The visits continue – she brings food, but he wants books, so she lugs him a Japanese edition of the complete works of Marx and Engels – and finally he is released. He sees his children, now grown, they celebrate Chinese New Year and plan to rebuild their lives. The reader sees the Cultural Revolution coming like an impending train wreck, but they do not. They are sent to Sichuan – for their own safety – and live in exile, carving out a life together even as they are sent to ever more remote areas. Then, in 1967, Hu is arrested again and Mei Zhi is left to fend for herself in a mountain prison camp. When Hu is returned to her five years later, he is a man broken in body and spirit, afraid even to eat a tangerine: “If I eat that, they’ll denounce me.” He leaps to attention in the middle of the night, calls himself a murderer, spy and traitor and becomes increasingly paranoid. “I would restore him,” Mei Zhi vows. She makes progress, but after the death of Zhou Enlai, which leaves him sobbing, he worsens, hearing voices talking to him through the air and threatening her with a kitchen knife while imagining he is trying to save Chairman Mao. She begs him to recover: “If you can survive, we will have won. You must live.”

He does live, he is freed, he is exonerated. And then his body betrays him, just as his Party had, cancerous cells devouring his heart. “How he longed to stay alive!” Mei Zhi, ever faithful to the man for whom she has sacrificed so much, promises him, posthumously, to “spend the rest of my life washing the remnants of dirt from your face and showing your true features to the world!”

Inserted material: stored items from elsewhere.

-- ==== Sys2Proof/Laws/Line.lean ====
section
/-! SUPPORT. Laws/Line.lean: the line state and its count of released bits (R44): what a released and a driven bit can do to the Link
Controller, and that both keep the law of the line. -/

namespace Sys2Proof.Machine

/-! ### Settling touches the line and its count alone -/

@[simp] theorem settle_line (l : LinkUnit) (n : Nat) : (l.settle n).line = .settling := rfl
@[simp] theorem settle_releasedBits (l : LinkUnit) (n : Nat) : (l.settle n).releasedBits = n := rfl
@[simp] theorem settle_frameOnLine (l : LinkUnit) (n : Nat) : (l.settle n).frameOnLine = l.frameOnLine := rfl

/-! ### Everything that released and driven bits can do -/

/-- Released bits leave the Link Controller as it was, set the count in SETTLING below nine and, while a frame has not ended, to at
most seven, or make the line IDLE with no frame on it (R44). -/
theorem readReleased_cases (l : LinkUnit) (n : Nat) :
    l.readReleased n = l
      ∨ (∃ count, l.readReleased n = l.settle count ∧ count < Config.idleBits
          ∧ (l.frameOnLine = true → count ≤ Config.endBits))
      ∨ (l.line = .settling ∧ l.frameOnLine = false ∧ Config.idleBits ≤ l.releasedBits + n
          ∧ l.readReleased n = { l with line := .idle, releasedBits := Config.idleBits }) := by
  cases line : l.line <;> cases frame : l.frameOnLine <;>
    simp only [LinkUnit.readReleased, line, frame, if_true, reduceCtorEq, if_false, true_or]
  all_goals split
  all_goals first
    | exact .inl rfl
    | exact .inr (.inr ⟨trivial, trivial, ‹_›, rfl⟩)
    | refine .inr (.inl ⟨_, rfl, ?_, fun _ => ?_⟩) <;> simp_all [Config.idleBits, Config.endBits] <;> omega

/-- A driven bit leaves the Link Controller as it was, starts a frame at an IDLE line, or sets the count in SETTLING to 0 (R44). -/
theorem readDriven_cases (l : LinkUnit) :
    (l.line = .inFrame ∧ l.readDriven = l)
      ∨ (l.line = .idle ∧ l.readDriven = { l with line := .inFrame })
      ∨ (l.line = .settling ∧ l.readDriven = l.settle 0) := by
  cases line : l.line <;> simp [LinkUnit.readDriven, line]

/-! ### The law of the line -/

/-- Settling below nine, and at most at seven while a frame has not ended, keeps the law of the line. -/
theorem lineLaw_settle {s : State} {count : Nat} (law : LineLaw s) (low : count < Config.idleBits)
    (ending : s.link.frameOnLine = true → count ≤ Config.endBits) :
    LineLaw (s.setLink (s.link.settle count)) :=
  ⟨fun _ => low, fun _ => ending, by simp, law.2.2.2⟩

/-- LINE_IDLE keeps the law of the line (R44). -/
theorem lineLaw_readReleased {s : State} (law : LineLaw s) (n : Nat) :
    LineLaw (s.setLink (s.link.readReleased n)) := by
  obtain same | ⟨count, eq, low, ending⟩ | ⟨-, free, -, eq⟩ := readReleased_cases s.link n
  · rw [same]; exact law
  · rw [eq]; exact lineLaw_settle law low ending
  · rw [eq]; exact ⟨by simp, by simp, fun _ => ⟨rfl, free⟩, law.2.2.2⟩

/-- START_BIT_READ keeps the law of the line (R44). -/
theorem lineLaw_readDriven {s : State} (law : LineLaw s) : LineLaw (s.setLink s.link.readDriven) := by
  obtain ⟨-, eq⟩ | ⟨-, eq⟩ | ⟨-, eq⟩ := readDriven_cases s.link
  · rw [eq]; exact law
  · rw [eq]; exact ⟨by simp, by simp, by simp, law.2.2.2⟩
  · rw [eq]; exact lineLaw_settle law (by decide) fun _ => Nat.zero_le _

end Sys2Proof.Machine
end

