/-- Members stand at an entry but those that it masks and the mismatches of the outputs that it commands anew. -/
theorem mem_entryBase (there : m ∈ s.mon.conditions) (unmasked : Unmasked s m)
    (spared : ∀ o, mismatchCode o (s.command o) = m.code → s.command o = (st.commands s.ret.fuelLatch).of o) :
    m ∈ (entryBase st s).mon.conditions := by
  rw [entryBase_eq]
  exact mem_monitorEntry (mem_entryCommanded there spared) (unmasked.congr (entryCommanded_routing st s))

/-- An entry to a state of a running engine masks nothing. -/
theorem mem_entryBase_runs (runs : st.runs = true) (there : m ∈ s.mon.conditions)
    (spared : ∀ o, mismatchCode o (s.command o) = m.code → s.command o = (st.commands s.ret.fuelLatch).of o) :
    m ∈ (entryBase st s).mon.conditions := by
  have commanded := mem_entryCommanded there spared
  rw [entryBase_eq]
  generalize commandSet (st.commands (stepperEntry st (entryTold st s)).ret.fuelLatch) (stepperEntry st (entryTold st s)) = v at *
  unfold monitorEntry
  dsimp only
  rw [if_pos runs]
  split <;> exact commanded

end

end Sys2Proof.Machine
end


section
/-! What the engine does when a code of a stopping class joins (R4, R9, R11, R18, R22, R162). -/

namespace Sys2Proof.Machine

section
variable {s t u : State} {m : Member} {st : EngineState} {code : Nat} {latched : Bool}

/-! ### A member that stands through STOPPING -/

/-- The states of a dead engine command every output off (R2). -/
theorem entryBase_commandless (off : st.commands false = ⟨false, false, false, false⟩) (notInit : st ≠ .init) (o : ProvedOutput) :
    (entryBase st s).command o = false := by
  have commands : (entryBase st s).standingCommands = ⟨false, false, false, false⟩ := by
    rw [entryBase_commands, ← off]
    cases st <;> first | rfl | exact absurd rfl notInit
  cases o
  · exact congrArg CommandSet.crank commands
  · exact congrArg CommandSet.fuel commands
  · exact congrArg CommandSet.prelube commands

theorem commands_dead (off : st.commands false = ⟨false, false, false, false⟩) (notInit : st ≠ .init) (latch : Bool) (o : ProvedOutput) :
    (st.commands latch).of o = false := by
  have same : st.commands latch = st.commands false := by cases st <;> first | rfl | exact absurd rfl notInit
  rw [same, off]
  cases o <;> rfl

theorem mem_entryBase_dead (off : st.commands false = ⟨false, false, false, false⟩) (notInit : st ≠ .init)
    (there : m ∈ s.mon.conditions) (unmasked : Unmasked s m) (spared : ∀ o, mismatchCode o (s.command o) = m.code → s.command o = false) :
    m ∈ (entryBase st s).mon.conditions := by
  refine mem_entryBase there unmasked fun o same => ?_
  rw [commands_dead off notInit]
  exact spared o same

theorem entryBase_routing (st : EngineState) (s : State) : (entryBase st s).mon.routing = s.mon.routing :=
  congrArg (fun p : Part.config.Value => p.2.1) (entryBase_only st s .config (by simp [deedParts]))

theorem mem_stoppingExit (there : m ∈ s.mon.conditions) (unmasked : Unmasked s m) (off : ∀ o, s.command o = false) :
    m ∈ (stoppingExit s).mon.conditions := by
  unfold stoppingExit
  split
  · split
    · rw [enterFaulted_eq, setRet_mon]
      exact mem_entryBase_dead (s := setStopReason .none s) rfl nofun there (unmasked.congr rfl) fun o _ => off o
    · rw [enterStopped_eq]
      refine mem_entryBase_dead (s := s.setSeq { s.seq with attempts := 0, stopReason := .none }) ?_ (stoppedOrIsolated_dead s).1 there
        (unmasked.congr rfl) fun o _ => off o
      unfold State.stoppedOrIsolated
      split <;> rfl
  · exact there

/-- A member that no entry to STOPPING reports gone stands after it. -/
theorem mem_goStopping (there : m ∈ s.mon.conditions) (unmasked : Unmasked s m)
    (spared : ∀ o, mismatchCode o (s.command o) = m.code → s.command o = false) : m ∈ (goStopping s).mon.conditions := by
  obtain ⟨claim, slot, mark, drop⟩ := dropClaim_claimOnly s
  unfold goStopping
  rw [enterStopping_eq, drop]
  unfold State.stoppingEntered
  have stays := mem_entryBase_dead (st := .stopping) (s := (takeSnapshot { s with claim := claim, link := { s.link with
    claimSlot := slot, statusMarked := mark } }).setSeq { (takeSnapshot { s with claim := claim, link := { s.link with
    claimSlot := slot, statusMarked := mark } }).seq with resumed := false }) rfl nofun there (unmasked.congr rfl) spared
  have off := entryBase_commandless (st := .stopping) (s := (takeSnapshot { s with claim := claim, link := { s.link with
    claimSlot := slot, statusMarked := mark } }).setSeq { (takeSnapshot { s with claim := claim, link := { s.link with
    claimSlot := slot, statusMarked := mark } }).seq with resumed := false }) rfl nofun
  have routing := entryBase_routing .stopping ((takeSnapshot { s with claim := claim, link := { s.link with
    claimSlot := slot, statusMarked := mark } }).setSeq { (takeSnapshot { s with claim := claim, link := { s.link with
    claimSlot := slot, statusMarked := mark } }).seq with resumed := false })
  generalize entryBase .stopping _ = v at stays off routing ⊢
  refine mem_stoppingExit stays (unmasked.congr routing) fun o => ?_
  cases o
  · exact off .crank
  · exact off .fuel
  · exact off .prelube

Mei Zhi is gone, but her mission remains important – Hu Feng still matters and his case is well worth our study. Artistic and literary expression still sometimes get writers and artists detained, and jailed – and, in the worst cases, innocent spouses suffer too, just like Mei Zhi. Hu’s ideas also remain critically important. Debates between those who advocate the May Fourth Spirit and those who prefer something closer to Mao’s Yanan vision remain very much alive – and Yanan, in recent years, is gaining ground. President Xi has called for “innovation, innovation, innovation” and the Chinese government has done much to promote the creative arts. But history has proven that Hu was correct – real innovation and creativity can happen only when artists and innovators are given the space and the freedom to test their own ideas, express their own creativity, and make their own mistakes, without fear of punishment. We should all continue to support Mei Zhi’s quest, and learn from Hu Feng.